### Work to be completed
An exact reproduction of the lines from the one with "tract (R162). -/" to the end of the data below is required. No other lines may be included.

### Items from a dataset
★ ★ ★ ★ ★ ★ ★
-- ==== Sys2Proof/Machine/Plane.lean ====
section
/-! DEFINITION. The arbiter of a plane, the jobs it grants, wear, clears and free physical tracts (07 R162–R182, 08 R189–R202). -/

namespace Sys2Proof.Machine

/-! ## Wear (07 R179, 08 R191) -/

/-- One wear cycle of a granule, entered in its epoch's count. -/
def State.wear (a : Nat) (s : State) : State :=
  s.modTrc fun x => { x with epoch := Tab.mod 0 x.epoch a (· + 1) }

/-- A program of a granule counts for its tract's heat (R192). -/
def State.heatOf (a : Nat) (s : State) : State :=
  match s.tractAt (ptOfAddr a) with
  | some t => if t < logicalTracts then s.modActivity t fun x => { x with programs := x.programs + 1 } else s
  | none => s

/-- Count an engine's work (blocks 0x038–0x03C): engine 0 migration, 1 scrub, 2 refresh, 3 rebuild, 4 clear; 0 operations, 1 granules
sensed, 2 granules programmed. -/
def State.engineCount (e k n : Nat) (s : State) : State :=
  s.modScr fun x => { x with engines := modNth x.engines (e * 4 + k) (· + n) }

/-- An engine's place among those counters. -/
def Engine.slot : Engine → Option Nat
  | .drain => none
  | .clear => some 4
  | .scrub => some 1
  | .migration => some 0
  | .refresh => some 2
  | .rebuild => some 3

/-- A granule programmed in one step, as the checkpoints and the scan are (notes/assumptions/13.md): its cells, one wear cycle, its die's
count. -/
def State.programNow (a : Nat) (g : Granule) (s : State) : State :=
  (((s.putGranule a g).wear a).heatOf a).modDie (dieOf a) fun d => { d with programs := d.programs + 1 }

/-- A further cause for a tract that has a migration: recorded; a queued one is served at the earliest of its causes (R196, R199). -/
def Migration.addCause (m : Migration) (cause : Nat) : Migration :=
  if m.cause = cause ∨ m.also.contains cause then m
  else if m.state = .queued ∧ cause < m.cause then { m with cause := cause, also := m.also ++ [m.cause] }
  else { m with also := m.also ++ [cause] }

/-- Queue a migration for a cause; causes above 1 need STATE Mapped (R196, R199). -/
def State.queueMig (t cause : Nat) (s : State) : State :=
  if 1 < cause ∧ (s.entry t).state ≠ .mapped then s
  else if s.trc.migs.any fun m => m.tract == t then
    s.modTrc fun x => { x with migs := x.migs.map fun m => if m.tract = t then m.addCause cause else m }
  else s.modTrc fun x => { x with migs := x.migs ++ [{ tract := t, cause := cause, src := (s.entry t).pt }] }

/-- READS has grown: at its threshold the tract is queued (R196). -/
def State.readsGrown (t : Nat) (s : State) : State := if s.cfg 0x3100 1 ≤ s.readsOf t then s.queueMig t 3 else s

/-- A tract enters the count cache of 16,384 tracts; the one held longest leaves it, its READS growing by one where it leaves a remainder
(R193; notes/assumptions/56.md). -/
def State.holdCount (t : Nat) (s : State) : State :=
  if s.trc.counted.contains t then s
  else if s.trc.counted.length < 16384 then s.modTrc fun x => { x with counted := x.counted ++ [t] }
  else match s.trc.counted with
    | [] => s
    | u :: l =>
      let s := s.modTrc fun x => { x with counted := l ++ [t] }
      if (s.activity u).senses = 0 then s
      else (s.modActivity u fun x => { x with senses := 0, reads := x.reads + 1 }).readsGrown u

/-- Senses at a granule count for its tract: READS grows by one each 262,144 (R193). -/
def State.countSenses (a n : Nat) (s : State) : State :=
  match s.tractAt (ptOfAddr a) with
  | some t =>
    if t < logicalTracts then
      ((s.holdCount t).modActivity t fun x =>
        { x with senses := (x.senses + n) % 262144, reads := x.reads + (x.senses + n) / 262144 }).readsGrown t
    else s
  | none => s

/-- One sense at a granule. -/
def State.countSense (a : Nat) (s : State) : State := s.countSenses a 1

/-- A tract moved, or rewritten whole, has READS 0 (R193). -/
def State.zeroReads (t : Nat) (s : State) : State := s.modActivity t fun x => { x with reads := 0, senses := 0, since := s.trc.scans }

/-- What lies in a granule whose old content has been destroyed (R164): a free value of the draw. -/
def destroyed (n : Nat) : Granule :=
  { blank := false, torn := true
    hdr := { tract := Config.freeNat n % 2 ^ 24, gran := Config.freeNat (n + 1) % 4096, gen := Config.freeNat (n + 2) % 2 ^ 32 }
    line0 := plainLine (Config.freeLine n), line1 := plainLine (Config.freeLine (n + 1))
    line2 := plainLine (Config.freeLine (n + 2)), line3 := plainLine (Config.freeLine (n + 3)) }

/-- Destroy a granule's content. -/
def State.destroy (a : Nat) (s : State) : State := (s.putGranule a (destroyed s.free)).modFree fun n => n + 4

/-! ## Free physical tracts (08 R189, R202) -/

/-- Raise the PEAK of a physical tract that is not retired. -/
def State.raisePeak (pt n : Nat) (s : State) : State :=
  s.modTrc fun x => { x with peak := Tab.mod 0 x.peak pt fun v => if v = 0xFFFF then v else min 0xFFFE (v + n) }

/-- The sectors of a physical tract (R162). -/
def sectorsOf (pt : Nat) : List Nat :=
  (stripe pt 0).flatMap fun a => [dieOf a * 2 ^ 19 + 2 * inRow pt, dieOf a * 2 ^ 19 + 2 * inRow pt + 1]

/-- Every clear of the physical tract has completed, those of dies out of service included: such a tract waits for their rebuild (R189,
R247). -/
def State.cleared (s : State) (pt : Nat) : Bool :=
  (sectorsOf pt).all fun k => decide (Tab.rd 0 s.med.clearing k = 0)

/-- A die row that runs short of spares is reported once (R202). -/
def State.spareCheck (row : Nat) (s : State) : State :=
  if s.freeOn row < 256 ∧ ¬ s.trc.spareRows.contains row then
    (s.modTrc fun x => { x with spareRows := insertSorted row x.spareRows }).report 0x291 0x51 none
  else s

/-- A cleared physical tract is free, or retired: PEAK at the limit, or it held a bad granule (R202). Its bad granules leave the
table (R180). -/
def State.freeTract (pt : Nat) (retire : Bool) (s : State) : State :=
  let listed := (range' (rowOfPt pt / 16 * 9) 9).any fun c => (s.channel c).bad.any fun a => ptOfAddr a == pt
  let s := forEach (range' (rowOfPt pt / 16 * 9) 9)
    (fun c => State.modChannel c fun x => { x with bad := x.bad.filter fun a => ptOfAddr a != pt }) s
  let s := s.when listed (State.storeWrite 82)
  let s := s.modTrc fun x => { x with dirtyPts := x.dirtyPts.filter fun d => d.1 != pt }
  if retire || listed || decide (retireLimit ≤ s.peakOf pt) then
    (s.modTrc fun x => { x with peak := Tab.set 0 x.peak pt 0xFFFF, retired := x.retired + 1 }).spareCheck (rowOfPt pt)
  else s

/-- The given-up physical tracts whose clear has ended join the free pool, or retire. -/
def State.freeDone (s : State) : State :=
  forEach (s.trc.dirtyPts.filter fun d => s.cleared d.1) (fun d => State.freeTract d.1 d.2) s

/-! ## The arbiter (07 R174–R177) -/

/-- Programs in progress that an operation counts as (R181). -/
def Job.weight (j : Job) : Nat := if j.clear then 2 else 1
★ ★ ★ ★ ★ ★ ★
### Answer to this problem
/-- The sectors of a physical tract (R162). -/
def sectorsOf (pt : Nat) : List Nat :=
  (stripe pt 0).flatMap fun a => [dieOf a * 2 ^ 19 + 2 * inRow pt, dieOf a * 2 ^ 19 + 2 * inRow pt + 1]

/-- Every clear of the physical tract has completed, those of dies out of service included: such a tract waits for their rebuild (R189,
R247). -/
def State.cleared (s : State) (pt : Nat) : Bool :=
  (sectorsOf pt).all fun k => decide (Tab.rd 0 s.med.clearing k = 0)

/-- A die row that runs short of spares is reported once (R202). -/
def State.spareCheck (row : Nat) (s : State) : State :=
  if s.freeOn row < 256 ∧ ¬ s.trc.spareRows.contains row then
    (s.modTrc fun x => { x with spareRows := insertSorted row x.spareRows }).report 0x291 0x51 none
  else s

/-- A cleared physical tract is free, or retired: PEAK at the limit, or it held a bad granule (R202). Its bad granules leave the
table (R180). -/
def State.freeTract (pt : Nat) (retire : Bool) (s : State) : State :=
  let listed := (range' (rowOfPt pt / 16 * 9) 9).any fun c => (s.channel c).bad.any fun a => ptOfAddr a == pt
  let s := forEach (range' (rowOfPt pt / 16 * 9) 9)
    (fun c => State.modChannel c fun x => { x with bad := x.bad.filter fun a => ptOfAddr a != pt }) s
  let s := s.when listed (State.storeWrite 82)
  let s := s.modTrc fun x => { x with dirtyPts := x.dirtyPts.filter fun d => d.1 != pt }
  if retire || listed || decide (retireLimit ≤ s.peakOf pt) then
    (s.modTrc fun x => { x with peak := Tab.set 0 x.peak pt 0xFFFF, retired := x.retired + 1 }).spareCheck (rowOfPt pt)
  else s

/-- The given-up physical tracts whose clear has ended join the free pool, or retire. -/
def State.freeDone (s : State) : State :=
  forEach (s.trc.dirtyPts.filter fun d => s.cleared d.1) (fun d => State.freeTract d.1 d.2) s

/-! ## The arbiter (07 R174–R177) -/

/-- Programs in progress that an operation counts as (R181). -/
def Job.weight (j : Job) : Nat := if j.clear then 2 else 1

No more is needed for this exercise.